# Swat Patrol at Boston Public Garden?



## Guest (Jun 2, 2009)

This weekend, I witnessed a person patrolling (I hope) the Boston Public Garden. He was alone, all dressed in black, SWAT team type of attire (helmet, kneecaps, face mask) and carrying a semi-automatic weapon. When he walked right by, I was surprised that he did not have ANY identifying marks on his outfit. It did not say SWAT, police, etc. nor did he have a visible badge.. What is this all about? It was a little intimidating to say the least...


----------



## kwflatbed (Dec 29, 2004)

170.20.11.116
proxy-ny.cbs.com

Now come clean as to who you are


----------



## L4G81 (Nov 12, 2006)

OUCH! Can we say, BUSTED??? :fu2:

Good job Harry.



kwflatbed said:


> 170.20.11.116
> proxy-ny.cbs.com
> 
> Now come clean as to who you are


----------



## SinePari (Aug 15, 2004)

Zing! Joe B and the I-team, come out from behind that rock!


----------



## Johnny Law (Aug 8, 2008)

That was a whacker convention.


----------



## cg7 (May 31, 2009)

MmmHmmm. 

And this question comes on the heels of Mayor Menino implying that a gift of worn rifles meant every single patrolman in the Hub would have one slung across their vest at all times. Maybe that's just a coincidence.


----------



## Nuke_TRT (Feb 10, 2008)

You mean that wasn't the Change Police?


----------



## OfficerObie59 (Sep 14, 2007)

joeb said:


> This weekend, I witnessed a person patrolling (I hope) the Boston Public Garden. He was alone, all dressed in black, SWAT team type of attire (helmet, kneecaps, face mask) and carrying a semi-automatic weapon. When he walked right by, I was surprised that he did not have ANY identifying marks on his outfit. It did not say SWAT, police, etc. nor did he have a visible badge.. What is this all about? It was a little intimidating to say the least...
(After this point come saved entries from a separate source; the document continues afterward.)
@[simp] theorem closeBlock_phase (e : Env) (s : State) : (closeBlock e s).phase = s.phase := rfl

@[simp] theorem closeBlock_k (e : Env) (s : State) : (closeBlock e s).k = s.k := rfl

@[simp] theorem closeBlock_n (e : Env) (s : State) : (closeBlock e s).n = s.n := rfl

@[simp] theorem closeBlock_tag (e : Env) (s : State) : (closeBlock e s).tag = s.tag := rfl

@[simp] theorem closeBlock_mode (e : Env) (s : State) : (closeBlock e s).mode = s.mode := rfl

@[simp] theorem closeBlock_lat (e : Env) (s : State) : (closeBlock e s).lat = s.lat := rfl

@[simp] theorem closeBlock_blkIdx (e : Env) (s : State) :
    (closeBlock e s).blkIdx = (s.blkIdx + 1) % 2 ^ e.par.wBlk := rfl

@[simp] theorem closeBlock_frgIdx (e : Env) (s : State) :
    (closeBlock e s).frgIdx = 0 := rfl

@[simp] theorem closeBlock_blkMax (e : Env) (s : State) :
    (closeBlock e s).blkMax = 0 := rfl

@[simp] theorem closeBlock_seq (e : Env) (s : State) : (closeBlock e s).seq = s.seq := rfl

@[simp] theorem closeBlock_frag (e : Env) (s : State) : (closeBlock e s).frag = s.frag := rfl

@[simp] theorem closeBlock_acc (e : Env) (s : State) : (closeBlock e s).acc = s.acc := rfl

@[simp] theorem closeBlock_accLen (e : Env) (s : State) : (closeBlock e s).accLen = s.accLen := rfl

@[simp] theorem closeBlock_now (e : Env) (s : State) : (closeBlock e s).now = s.now := rfl

@[simp] theorem closeBlock_deadline (e : Env) (s : State) : (closeBlock e s).deadline = s.deadline := rfl

@[simp] theorem closeBlock_fault (e : Env) (s : State) : (closeBlock e s).fault = s.fault := rfl

@[simp] theorem closeBlock_cause (e : Env) (s : State) : (closeBlock e s).cause = s.cause := rfl

@[simp] theorem closeBlock_info (e : Env) (s : State) : (closeBlock e s).info = s.info := rfl

@[simp] theorem closeBlock_events (e : Env) (s : State) : (closeBlock e s).events = s.events := rfl

@[simp] theorem closeBlock_draws (e : Env) (s : State) : (closeBlock e s).draws = s.draws := rfl

/-! ### `constructCore` -/

@[simp] theorem constructCore_port (s : State) : (constructCore s).port = s.port := rfl

@[simp] theorem constructCore_decoder (s : State) : (constructCore s).decoder = s.decoder := rfl

@[simp] theorem constructCore_phase (s : State) :
    (constructCore s).phase = .idle := rfl

@[simp] theorem constructCore_k (s : State) : (constructCore s).k = s.k := rfl

@[simp] theorem constructCore_n (s : State) : (constructCore s).n = s.n := rfl

@[simp] theorem constructCore_tag (s : State) : (constructCore s).tag = s.tag := rfl

@[simp] theorem constructCore_mode (s : State) : (constructCore s).mode = s.mode := rfl

@[simp] theorem constructCore_lat (s : State) : (constructCore s).lat = s.lat := rfl

@[simp] theorem constructCore_blkIdx (s : State) :
    (constructCore s).blkIdx = 0 := rfl

@[simp] theorem constructCore_frgIdx (s : State) :
    (constructCore s).frgIdx = 0 := rfl

@[simp] theorem constructCore_blkMax (s : State) :
    (constructCore s).blkMax = 0 := rfl

@[simp] theorem constructCore_seq (s : State) :
    (constructCore s).seq = 0 := rfl

@[simp] theorem constructCore_frag (s : State) : (constructCore s).frag = s.frag := rfl

@[simp] theorem constructCore_acc (s : State) : (constructCore s).acc = s.acc := rfl

@[simp] theorem constructCore_accLen (s : State) :
    (constructCore s).accLen = 0 := rfl

@[simp] theorem constructCore_now (s : State) : (constructCore s).now = s.now := rfl

@[simp] theorem constructCore_deadline (s : State) :
    (constructCore s).deadline = sat64 (s.now.toNat + s.lat.toNat) := rfl

@[simp] theorem constructCore_fault (s : State) : (constructCore s).fault = s.fault := rfl

@[simp] theorem constructCore_cause (s : State) : (constructCore s).cause = s.cause := rfl

@[simp] theorem constructCore_info (s : State) : (constructCore s).info = s.info := rfl

@[simp] theorem constructCore_events (s : State) : (constructCore s).events = s.events := rfl

@[simp] theorem constructCore_draws (s : State) : (constructCore s).draws = s.draws := rfl

/-! ### `State.offer` -/

@[simp] theorem State.offer_port (ws : List Word) (s : State) :
    (s.offer ws).port = s.port ++ ws := rfl

@[simp] theorem State.offer_decoder (ws : List Word) (s : State) : (s.offer ws).decoder = s.decoder := rfl

@[simp] theorem State.offer_phase (ws : List Word) (s : State) : (s.offer ws).phase = s.phase := rfl

@[simp] theorem State.offer_k (ws : List Word) (s : State) : (s.offer ws).k = s.k := rfl

@[simp] theorem State.offer_n (ws : List Word) (s : State) : (s.offer ws).n = s.n := rfl

@[simp] theorem State.offer_tag (ws : List Word) (s : State) : (s.offer ws).tag = s.tag := rfl

@[simp] theorem State.offer_mode (ws : List Word) (s : State) : (s.offer ws).mode = s.mode := rfl

@[simp] theorem State.offer_lat (ws : List Word) (s : State) : (s.offer ws).lat = s.lat := rfl

@[simp] theorem State.offer_blkIdx (ws : List Word) (s : State) : (s.offer ws).blkIdx = s.blkIdx := rfl

@[simp] theorem State.offer_frgIdx (ws : List Word) (s : State) : (s.offer ws).frgIdx = s.frgIdx := rfl

@[simp] theorem State.offer_blkMax (ws : List Word) (s : State) : (s.offer ws).blkMax = s.blkMax := rfl

@[simp] theorem State.offer_seq (ws : List Word) (s : State) : (s.offer ws).seq = s.seq := rfl

@[simp] theorem State.offer_frag (ws : List Word) (s : State) : (s.offer ws).frag = s.frag := rfl

@[simp] theorem State.offer_acc (ws : List Word) (s : State) : (s.offer ws).acc = s.acc := rfl

@[simp] theorem State.offer_accLen (ws : List Word) (s : State) : (s.offer ws).accLen = s.accLen := rfl

@[simp] theorem State.offer_now (ws : List Word) (s : State) : (s.offer ws).now = s.now := rfl

@[simp] theorem State.offer_deadline (ws : List Word) (s : State) : (s.offer ws).deadline = s.deadline := rfl

@[simp] theorem State.offer_fault (ws : List Word) (s : State) : (s.offer ws).fault = s.fault := rfl

@[simp] theorem State.offer_cause (ws : List Word) (s : State) : (s.offer ws).cause = s.cause := rfl

@[simp] theorem State.offer_info (ws : List Word) (s : State) : (s.offer ws).info = s.info := rfl

@[simp] theorem State.offer_events (ws : List Word) (s : State) : (s.offer ws).events = s.events := rfl

@[simp] theorem State.offer_draws (ws : List Word) (s : State) : (s.offer ws).draws = s.draws := rfl

/-! ### `State.placeWords` -/

@[simp] theorem State.placeWords_port (ws : List Word) (s : State) :
    (s.placeWords ws).port = ws ++ s.port := rfl

@[simp] theorem State.placeWords_decoder (ws : List Word) (s : State) :
    (s.placeWords ws).decoder = [] := rfl

@[simp] theorem State.placeWords_phase (ws : List Word) (s : State) : (s.placeWords ws).phase = s.phase := rfl

@[simp] theorem State.placeWords_k (ws : List Word) (s : State) : (s.placeWords ws).k = s.k := rfl

@[simp] theorem State.placeWords_n (ws : List Word) (s : State) : (s.placeWords ws).n = s.n := rfl

@[simp] theorem State.placeWords_tag (ws : List Word) (s : State) : (s.placeWords ws).tag = s.tag := rfl

@[simp] theorem State.placeWords_mode (ws : List Word) (s : State) : (s.placeWords ws).mode = s.mode := rfl

@[simp] theorem State.placeWords_lat (ws : List Word) (s : State) : (s.placeWords ws).lat = s.lat := rfl

@[simp] theorem State.placeWords_blkIdx (ws : List Word) (s : State) : (s.placeWords ws).blkIdx = s.blkIdx := rfl

@[simp] theorem State.placeWords_frgIdx (ws : List Word) (s : State) : (s.placeWords ws).frgIdx = s.frgIdx := rfl

@[simp] theorem State.placeWords_blkMax (ws : List Word) (s : State) : (s.placeWords ws).blkMax = s.blkMax := rfl

@[simp] theorem State.placeWords_seq (ws : List Word) (s : State) : (s.placeWords ws).seq = s.seq := rfl

@[simp] theorem State.placeWords_frag (ws : List Word) (s : State) : (s.placeWords ws).frag = s.frag := rfl

@[simp] theorem State.placeWords_acc (ws : List Word) (s : State) : (s.placeWords ws).acc = s.acc := rfl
The crazy little ninja monkeys in your mind.

What's your name? Joe Bean?


----------



## MetrowestPD (Oct 21, 2008)

By the way Joe *Liberal Massachusetts* does not use the term SWAT, because it gives the wrong image, and we don't want to do that do we.


----------



## L4G81 (Nov 12, 2006)

Did someone call Help Me Hank to open an investigation with Ch. 7 on this?


----------



## Guest (Jun 2, 2009)

That's the last we'll be hearing from "joeb".


----------



## SinePari (Aug 15, 2004)

Since Joe Bergantino doesn't work there anymore, is someone using the moniker joeb?


----------



## cg7 (May 31, 2009)

SinePari said:


> Since Joe Bergantino doesn't work there anymore, is someone using the moniker joeb?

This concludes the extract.